-- ==== Sys2Proof/Machine/Tab.lean ====
section
/-! DEFINITION. Tables: sparse maps from a number to a value, kept in one canonical form (keys strictly rising, no
entry equal to what an unlisted key reads as), so that equal tables are equal data. Every addressed collection of the
state is one: register storage, engine SRAM, per-unit records. -/

namespace Sys2Proof.Machine

/-- A table: (key, value) pairs, keys strictly rising. -/
abbrev Tab (α : Type) := List (Nat × α)

/-- The listed value at key `k`. -/
def Tab.find {α : Type} : Tab α → Nat → Option α
  | [], _ => none
  | (j, v) :: t, k => if j = k then some v else Tab.find t k

/-- The value at key `k`: the listed one, else the table's default there. -/
def Tab.get {α : Type} (d : Nat → α) (t : Tab α) (k : Nat) : α := (Tab.find t k).getD (d k)

/-- List `v` at key `k`. -/
def Tab.put {α : Type} : Tab α → Nat → α → Tab α
  | [], k, v => [(k, v)]
  | (j, u) :: t, k, v =>
    if k < j then (k, v) :: (j, u) :: t else if k = j then (k, v) :: t else (j, u) :: Tab.put t k v

/-- Unlist key `k`. -/
def Tab.del {α : Type} (t : Tab α) (k : Nat) : Tab α := t.filter (fun e => e.1 ≠ k)

/-- Write `v` at key `k`, keeping the canonical form: the default value unlists the key. -/
def Tab.set {α : Type} [DecidableEq α] (d : Nat → α) (t : Tab α) (k : Nat) (v : α) : Tab α :=
  if v = d k then Tab.del t k else Tab.put t k v

/-- Change the value at key `k` by `f`. -/
def Tab.upd {α : Type} [DecidableEq α] (d : Nat → α) (t : Tab α) (k : Nat) (f : α → α) : Tab α :=
  Tab.set d t k (f (Tab.get d t k))

/-- Keep the entries whose key satisfies `p` (the others read as the default again). -/
def Tab.keep {α : Type} (p : Nat → Bool) (t : Tab α) : Tab α := t.filter (fun e => p e.1)

/-- Change every listed entry by `f`, unlisting the keys whose value becomes the default. -/
def Tab.mapv {α : Type} [DecidableEq α] (d : Nat → α) (f : Nat → α → α) (t : Tab α) : Tab α :=
  let u := t.map (fun e => (e.1, f e.1 e.2))
  u.filter (fun e => decide (Tab.get d u e.1 ≠ d e.1))

/-- Keys strictly rise above `lo`. -/
def Tab.rising {α : Type} : Nat → Tab α → Bool
  | _, [] => true
  | lo, (j, _) :: t => decide (lo ≤ j) && Tab.rising (j + 1) t

/-- No entry equals what an unlisted key reads as. -/
def Tab.tidy {α : Type} [DecidableEq α] (d : Nat → α) (t : Tab α) : Bool :=
  t.all (fun e => decide (e.2 ≠ d e.1))

/-- The canonical form. -/
def Tab.wf {α : Type} [DecidableEq α] (d : Nat → α) (t : Tab α) : Bool :=
  Tab.rising 0 t && Tab.tidy d t

/-- The byte memory of one engine: a table of bytes over the host's cells; an unlisted byte is zero (R314). -/
abbrev Memory := List Host.Cell

/-- What an unlisted byte of SRAM reads as: SRAM is cleared to zero (R314). -/
def Memory.blank (_ : Nat) : BitVec 8 := 0

/-- One byte of SRAM. -/
def Memory.byte (m : Memory) (a : Nat) : BitVec 8 := Tab.get Memory.blank m a

/-- Store one byte. -/
def Memory.setByte (m : Memory) (a : Nat) (b : BitVec 8) : Memory := Tab.set Memory.blank m a b

/-- The canonical form of a memory. -/
def Memory.wf (m : Memory) : Bool := Tab.wf Memory.blank m

/-- Read `n` bytes from `a` upward, little-endian (R11), as a number. -/
def Memory.bytes (m : Memory) (a : Nat) : Nat → Nat
  | 0 => 0
  | n + 1 => (Memory.byte m a).toNat + 256 * Memory.bytes m (a + 1) n

/-- Store the `n` low bytes of `v` from `a` upward, little-endian (R11). -/
def Memory.setBytes (m : Memory) (a : Nat) : Nat → Nat → Memory
  | 0, _ => m
  | n + 1, v => Memory.setBytes (Memory.setByte m a (BitVec.ofNat 8 v)) (a + 1) n (v / 256)

/-- The aligned 8 B word of SRAM at byte address `a` (R313). -/
def Memory.word (m : Memory) (a : Nat) : Word := BitVec.ofNat 64 (Memory.bytes m a 8)

/-- Store the aligned 8 B word at byte address `a` (R313). -/
def Memory.setWord (m : Memory) (a : Nat) (w : Word) : Memory := Memory.setBytes m a 8 w.toNat

end Sys2Proof.Machine
end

====

* **Directions**
A count alone is required. How many lines in the entries contain the string "number"?

* **Final answer**
2